Чувствительный Петр! Как это странно звучит. А между тем, в тонких, нежных, почти женственных губах его, в пухлом подбородке с ямочкой, что-то похожее на чувствительность так и чудилось мне в ту минуту, когда царица говорила своим сладким голоском с жеманно-приторной усмешечкой: "детки по ней в гнезде плачут!" Не в этот ли самый день издан был страшный указ: "Его Царское Величество усмотреть соизволил, что у каторжных невольников, которые присланы в вечную работу, ноздри выняты малознатны; того ради Его Царское Величество указал вынимать ноздри до кости, дабы, когда случится таким каторжным бежать,- везде уТаиться было не можно, и для лучшей поимки были знатны".
Или другой указ в Адмиралтейском Регламенте: "Ежели кто сам себя убьет, тот и мертвый за ноги повешен быть имеет". * * *
Жесток ли он?

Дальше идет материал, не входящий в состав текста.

-- ==== Sys2Proof/Certificates/Slice0/Obligations.lean ====
section
/-! DEFINITION. The statements about the model, for the provers. -/

open Sys2Proof Sys2Proof.Machine

/-! ### Encodings -/

/-- R76: the eight legal command words, each with the operand its command takes. -/
def Obligations.CommandWordsDecode : Prop :=
  ∀ (cfg : CfgWord) (src : List Byte) (capacity : Nat),
    decodeCommand ⟨0x00, cfg, src, capacity⟩ = .ok (.encNew cfg) ∧
    decodeCommand ⟨0x01, cfg, src, capacity⟩ = .ok (.encSink src) ∧
    decodeCommand ⟨0x02, cfg, src, capacity⟩ = .ok (.encPoll capacity) ∧
    decodeCommand ⟨0x03, cfg, src, capacity⟩ = .ok .encFinish ∧
    decodeCommand ⟨0x80, cfg, src, capacity⟩ = .ok (.decNew cfg) ∧
    decodeCommand ⟨0x81, cfg, src, capacity⟩ = .ok (.decSink src) ∧
    decodeCommand ⟨0x82, cfg, src, capacity⟩ = .ok (.decPoll capacity) ∧
    decodeCommand ⟨0x83, cfg, src, capacity⟩ = .ok .decFinish

/-- R66, R67 and the field packings of 95 V1.1: LIT 0x61 begins `b0 ff`; BREF d=1 len=2 begins `00 07`; BREF d=256 len=2
begins `7f 87`; at W = 11 BREF d=1 len=15 is `00 0d`. -/
def Obligations.TokenWordsDecode : Prop :=
  decodeToken 8 4 (byteBits 0xB0 ++ byteBits 0xFF) = .ok (.lit 0x61, List.replicate 7 true) ∧
  decodeToken 8 4 (byteBits 0x00 ++ byteBits 0x07) = .ok (.bref 0 0, List.replicate 3 true) ∧
  decodeToken 8 4 (byteBits 0x7F ++ byteBits 0x87) = .ok (.bref 255 0, List.replicate 3 true) ∧
  decodeToken 11 4 (byteBits 0x00 ++ byteBits 0x0D) = .ok (.bref 0 13, [])

/-- R77, R152: the words outside the legal eight are those with any of bits 6 to 2 set; a step on such a word answers
ILLEGAL_COMMAND(0) and changes nothing else. -/
def Obligations.IllegalWordChangesNothing : Prop :=
  (∀ word : Byte,
    word ∉ ([0x00, 0x01, 0x02, 0x03, 0x80, 0x81, 0x82, 0x83] : List Byte) ↔ word.extractLsb' 2 5 ≠ 0) ∧
  ∀ (s : State) (r : Request) (rest : List Input), s.inputs = .command r :: rest →
    r.word ∉ ([0x00, 0x01, 0x02, 0x03, 0x80, 0x81, 0x82, 0x83] : List Byte) →
    step s = .next { s with inputs := rest, response := some ⟨.illegalCommand, 0, []⟩ }

/-- Decoding an encoded well-formed instruction gives it back, with every operand at every value; and a token's bits
followed by any other bits decode to the token and those bits (R66, R67, R73, R76). -/
def Obligations.DecodeEncodeRoundTrip : Prop :=
  ∀ (W L : Nat) (i : Instr), i.wellFormed W L = true →
    decode W L (encode W L i) = .ok i ∧
    (i.isToken = true → ∀ rest, decodeToken W L (tokenBits W L i ++ rest) = .ok (i, rest))

/-- What the token decoder accepts is a well-formed token, and the bits it read are that token's encoding (R66, R67, R73). -/
def Obligations.DecodedTokenHasItsBits : Prop :=
  ∀ (W L : Nat) (bits rest : List Bool) (i : Instr), decodeToken W L bits = .ok (i, rest) →
    i.isToken = true ∧ i.wellFormed W L = true ∧ bits = tokenBits W L i ++ rest

/-- R74: every bit string is a sequence of whole tokens followed by at most one incomplete token. -/
def Obligations.EveryBitStringIsTokens : Prop :=
  ∀ (W L : Nat) (bits : List Bool), ∃ (is : List Instr) (rest : List Bool),
    (∀ i ∈ is, i.isToken = true ∧ i.wellFormed W L = true) ∧
    bits = is.flatMap (tokenBits W L) ++ rest ∧
    decodeToken W L rest = .error .incompleteToken

/-! ### A step runs the decoded instruction -/

/-- A step accepts the oldest request, and is exec of the instruction it decodes to; an operand outside R78's range is
refused (log 6); with nothing pending the state stays (R170). -/
def Obligations.StepRunsDecodedCommand : Prop :=
  (∀ (s : State) (r : Request) (rest : List Input) (i : Instr), s.inputs = .command r :: rest →
    decodeCommand r = .ok i →
    (i.operandInRange = true → step s = exec i { s with inputs := rest }) ∧
    (i.operandInRange = false → step s = .refused .operandOutOfRange)) ∧
  ∀ s : State, s.inputs = [] → step s = .next s

/-- A token step at the start of a token is exec of the token that the bits at DEC's cursor decode to (model's choice of
granularity: log 7). -/
def Obligations.StepRunsDecodedToken : Prop :=
  ∀ (s : State) (rest : List Input) (i : Instr) (bits : List Bool), s.inputs = .token :: rest →
    s.dec.usable = true → s.dec.state = .tagBit →
    decodeToken s.dec.W s.dec.L s.dec.unreadBits = .ok (i, bits) →
    step s = exec i { s with inputs := rest }

/-! ### NEW -/

/-- R96: ENC.NEW accepts, in every state, exactly the configuration words with `W ∈ [8, 15]`, `L ∈ [4, W − 1]` and reserved
bits 0; then every register and memory of ENC has its value after NEW (`draws`, the model's own counter, says nothing of
ENC). Otherwise it responds INVALID_PARAMETER(0) and leaves ENC unconfigured. Nothing outside ENC changes but the response. -/
def Obligations.EncNewConstructsOrRefuses : Prop :=
  ∀ (cfg : CfgWord) (s : State),
    (8 ≤ cfg.toNat % 16 ∧ 4 ≤ cfg.toNat / 16 % 16 ∧ cfg.toNat / 16 % 16 < cfg.toNat % 16 ∧
        cfg.toNat / 512 % 128 = 0 ∧ cfg.toNat / 65536 = 0 →
      exec (.encNew cfg) s = .next { s with
        enc := {
          cfgValid := true, W := cfg.toNat % 16, L := cfg.toNat / 16 % 16, indexed := cfg.toNat / 256 % 2 = 1
          fault := false, state := .notFull, finishing := false, inputSize := 0, matchScanIndex := 0
          matchLength := 0, matchPos := 0, outgoingBits := 0, outgoingBitsCount := 0, currentByte := 0
          bitIndex := 8, buf := [], head := [], next := [], draws := s.enc.draws }
        response := some ⟨.ok, 0, []⟩ }) ∧
    (¬ (8 ≤ cfg.toNat % 16 ∧ 4 ≤ cfg.toNat / 16 % 16 ∧ cfg.toNat / 16 % 16 < cfg.toNat % 16 ∧
        cfg.toNat / 512 % 128 = 0 ∧ cfg.toNat / 65536 = 0) →
      ∃ e : Enc, e.cfgValid = false ∧
        exec (.encNew cfg) s = .next { s with enc := e, response := some ⟨.invalidParameter, 0, []⟩ })

/-- R129: DEC.NEW accepts, in every state, exactly the configuration words with `W ∈ [8, 15]`, `L ∈ [4, W − 1]`,
`cfg[15:8] = 0` and `IBS ≠ 0`; then every register and memory of DEC has its value after NEW (`draws`, the model's own
counter, says nothing of DEC). Otherwise it responds INVALID_PARAMETER(0) and leaves DEC unconfigured. Nothing outside DEC
changes but the response. -/
def Obligations.DecNewConstructsOrRefuses : Prop :=
  ∀ (cfg : CfgWord) (s : State),
    (8 ≤ cfg.toNat % 16 ∧ 4 ≤ cfg.toNat / 16 % 16 ∧ cfg.toNat / 16 % 16 < cfg.toNat % 16 ∧
        cfg.toNat / 256 % 256 = 0 ∧ cfg.toNat / 65536 ≠ 0 →
      exec (.decNew cfg) s = .next { s with
        dec := {
          cfgValid := true, W := cfg.toNat % 16, L := cfg.toNat / 16 % 16, ibs := cfg.toNat / 65536
          fault := false, state := .tagBit, doneReported := false, inputSize := 0, inputIndex := 0
          headIndex := 0, indexAcc := 0, distance := 0, countAcc := 0, outputCount := 0, outputIndex := 0
          currentByte := 0, bitIndex := 0, win := [], inb := [], draws := s.dec.draws }
        response := some ⟨.ok, 0, []⟩ }) ∧
    (¬ (8 ≤ cfg.toNat % 16 ∧ 4 ≤ cfg.toNat / 16 % 16 ∧ cfg.toNat / 16 % 16 < cfg.toNat % 16 ∧
        cfg.toNat / 256 % 256 = 0 ∧ cfg.toNat / 65536 ≠ 0) →
      ∃ d : Dec, d.cfgValid = false ∧
        exec (.decNew cfg) s = .next { s with dec := d, response := some ⟨.invalidParameter, 0, []⟩ })

/-- A NEW that responds INVALID_PARAMETER changes, besides `cfg_valid`, only the registers that R18 and R19 call unspecified
there, which keep their widths, and the model's own counter (R158; model's reading: log 15, log 3). -/
def Obligations.RefusedNewFrame : Prop :=
  ∀ (cfg : CfgWord) (s t : State),
    (exec (.encNew cfg) s = .next t → t.response = some ⟨.invalidParameter, 0, []⟩ →
      t.enc.W < 16 ∧ t.enc.L < 16 ∧
      t = { s with
        enc := { s.enc with
          cfgValid := false, W := t.enc.W, L := t.enc.L, indexed := t.enc.indexed, draws := t.enc.draws }
        response := some ⟨.invalidParameter, 0, []⟩ }) ∧
    (exec (.decNew cfg) s = .next t → t.response = some ⟨.invalidParameter, 0, []⟩ →
      t.dec.W < 16 ∧ t.dec.L < 16 ∧ t.dec.ibs < 65536 ∧
      t = { s with
        dec := { s.dec with
          cfgValid := false, W := t.dec.W, L := t.dec.L, ibs := t.dec.ibs, draws := t.dec.draws }
        response := some ⟨.invalidParameter, 0, []⟩ })

/-! ### SINK -/

/-- R97: ENC.SINK in each of its four cases; in the last, what every index of `BUF` reads as, and that nothing but `BUF`,
`input_size` and the response changes. -/
def Obligations.EncSinkTakesWhatFits : Prop :=
  ∀ (src : List Byte) (s : State), s.MemoryCanonical →
    (s.enc.usable = false → exec (.encSink src) s = .next { s with response := some ⟨.misuse, 0, []⟩ }) ∧
    (s.enc.usable = true → s.enc.finishing = true →
      exec (.encSink src) s =
        .next { s with enc := { s.enc with fault := true }, response := some ⟨.misuse, 0, []⟩ }) ∧
    (s.enc.usable = true → s.enc.finishing = false → 2 ^ s.enc.W ≤ s.enc.inputSize →
      exec (.encSink src) s = .next { s with response := some ⟨.full, 0, []⟩ }) ∧
    (s.enc.usable = true → s.enc.finishing = false → s.enc.inputSize < 2 ^ s.enc.W →
      ∃ buf : ByteMemory,
        exec (.encSink src) s = .next { s with
          enc := { s.enc with
            buf := buf, inputSize := s.enc.inputSize + min src.length (2 ^ s.enc.W - s.enc.inputSize) }
          response := some ⟨.ok, min src.length (2 ^ s.enc.W - s.enc.inputSize), []⟩ } ∧
        (∀ k < min src.length (2 ^ s.enc.W - s.enc.inputSize),
          src[k]? = some (buf.read (2 ^ s.enc.W + s.enc.inputSize + k))) ∧
        ∀ a, (∀ k < min src.length (2 ^ s.enc.W - s.enc.inputSize), a ≠ 2 ^ s.enc.W + s.enc.inputSize + k) →
          buf.read a = s.enc.buf.read a)

/-- R130: DEC.SINK in each of its four cases; in the last, what every index of `INB` reads as, and that nothing but `INB`,
`input_size` and the response changes. -/
def Obligations.DecSinkTakesWhatFits : Prop :=
  ∀ (src : List Byte) (s : State), s.MemoryCanonical →
    (s.dec.usable = false → exec (.decSink src) s = .next { s with response := some ⟨.misuse, 0, []⟩ }) ∧
    (s.dec.usable = true → s.dec.doneReported = true →
      exec (.decSink src) s =
        .next { s with dec := { s.dec with fault := true }, response := some ⟨.misuse, 0, []⟩ }) ∧
    (s.dec.usable = true → s.dec.doneReported = false → s.dec.ibs ≤ s.dec.inputSize →
      exec (.decSink src) s = .next { s with response := some ⟨.full, 0, []⟩ }) ∧
    (s.dec.usable = true → s.dec.doneReported = false → s.dec.inputSize < s.dec.ibs →
      ∃ inb : ByteMemory,
        exec (.decSink src) s = .next { s with
          dec := { s.dec with
            inb := inb, inputSize := s.dec.inputSize + min src.length (s.dec.ibs - s.dec.inputSize) }
          response := some ⟨.ok, min src.length (s.dec.ibs - s.dec.inputSize), []⟩ } ∧
        (∀ k < min src.length (s.dec.ibs - s.dec.inputSize), src[k]? = some (inb.read (s.dec.inputSize + k))) ∧
        ∀ a, (∀ k < min src.length (s.dec.ibs - s.dec.inputSize), a ≠ s.dec.inputSize + k) →
          inb.read a = s.dec.inb.read a)
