-- ==== Sys2Proof/Laws/Decode.lean ====
section
/-! SUPPORT. Bit strings in stream order: their lengths, and that a field's bits stand for its value. -/

namespace Sys2Proof

@[simp] theorem fieldBits_length (w v : Nat) : (fieldBits w v).length = w := by
  induction w with
  | zero => rfl
  | succ w ih => simp [fieldBits, ih]

@[simp] theorem byteBits_length (b : Byte) : (byteBits b).length = 8 := fieldBits_length 8 _

/-- The value of a bit string with further bits before it. -/
theorem bitsValue_foldl (bits : List Bool) (v : Nat) :
    bits.foldl (fun v b => 2 * v + b.toNat) v = v * 2 ^ bits.length + bitsValue bits := by
  unfold bitsValue
  induction bits generalizing v with
  | nil => simp
  | cons b bits ih =>
    simp only [List.foldl_cons, List.length_cons]
    rw [ih (2 * v + b.toNat), ih (2 * 0 + b.toNat), Nat.pow_succ]
    ring

/-- A bit string's value, its first bit split off. -/
theorem bitsValue_cons (b : Bool) (bits : List Bool) :
    bitsValue (b :: bits) = b.toNat * 2 ^ bits.length + bitsValue bits := by
  have h := bitsValue_foldl bits (2 * 0 + b.toNat)
  simpa [bitsValue] using h

/-- The `w` bits of `v` stand for the `w` low bits of `v` (R14). -/
theorem bitsValue_fieldBits (w v : Nat) : bitsValue (fieldBits w v) = v % 2 ^ w := by
  induction w with
  | zero => simp [fieldBits, bitsValue, Nat.mod_one]
  | succ w ih =>
    rw [fieldBits, bitsValue_cons, ih, fieldBits_length]
    have hbit : (v.testBit w).toNat = v / 2 ^ w % 2 := by
      rw [Nat.testBit_eq_decide_div_mod_eq]
      have := Nat.mod_two_eq_zero_or_one (v / 2 ^ w)
      rcases this with h | h <;> simp [h]
    rw [hbit, Nat.pow_succ, Nat.mod_mul]
    ring

/-- A bit string of `w` bits stands for a number below `2^w`. -/
theorem bitsValue_lt (bits : List Bool) : bitsValue bits < 2 ^ bits.length := by
  induction bits with
  | nil => simp [bitsValue]
  | cons b bits ih =>
    rw [bitsValue_cons, List.length_cons, Nat.pow_succ]
    have hb : b.toNat ≤ 1 := Bool.toNat_le b
    have : b.toNat * 2 ^ bits.length ≤ 1 * 2 ^ bits.length := Nat.mul_le_mul_right _ hb
    omega

end Sys2Proof
end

Это вопрос.
"Кто жесток, тот не герой"- вот одно из тех изречений царя, которым я не очень верю: они слишком для потомства. А ведь потомство узнает, что, жалея ласточек, он замучил сестру, Царевну Софью. мучает жену и, кажется, замучает сына. Первую жену - Евдокию Лопухину.
* * *
Так ли он прост, как это кажется? Тоже вопрос. Знаю, сколько нынче ходит анекдотов о саардамском царе-плотнике. Никогда, признаюсь, не могла я их слушать без скуки: уж слишком все они нравоучительны, похожи на картинки к прописям.
"Verstellte Einfalt. Притворная простота",- сказал о нем один умный немец. Есть и у русских пословица: простота хуже воровства.
В грядущих веках узнают, конечно, все педанты и школьники, что царь Петр сам себе штопал чулки, чинил башмаки из бережливости. А того, пожалуй, не узнают, что намедни рассказывал мне один русский купец, подрядчик строевого леса.
– Великое брусье дубовое лежит у Ладоги, песком засыпано, гниет. А людей за порубку дуба бьют плетьми да вешают. Кровь и плоть человечья дешевле дубового леса!
Я могла бы прибавить: дешевле дырявых чулков. "C'est un grand poseur! Это большой актер!"- сказал о нем кто-то. Надо видеть, как, провинившись в нарушении какого-нибудь шутовского правила, целует он руку князю-кесарю:
– Прости, государь, пожалуй! Наша братия, корабельщики, в чинах неискусны.
Смотришь и глазам не веришь: не различишь, где царь, где шут.
Он окружил себя масками. И "царь-плотник" не есть ли тоже маска - "машкерад на голландский манир?"
И не дальше ли от простого народа этот новый царь в мнимой простоте своей, в плотничьем наряде, чем старые московские цари в своих златотканых одеждах?
– Ныне-де стало не по-прежнему жестоко,- жаловался мне тот же купец,- никто ни о чем доложить не смеет, не доводят правды до царя. В старину-то было попроще!
Царский духовник, архимандрит Феодос, однажды, при мне хвалил царя в лицо за "диссимуляцию", Притворство (лат. dissimulatio). которую будто бы "учителя политичные в первых царствования полагают регулах". Правило, принцип (лат. regula).
* * *
Я не сужу его. Говорю только то, что вижу и слышу. Героя видят все, человека - немногие. А если и сосплетничаю - мне простится: я ведь женщина. "Это человек и очень хороший, и очень дурной",- сказал о нем кто-то. А я повторяю еще раз: лучше ли он, хуже ли людей, не знаю, но мне иногда кажется, что он - не совсем человек.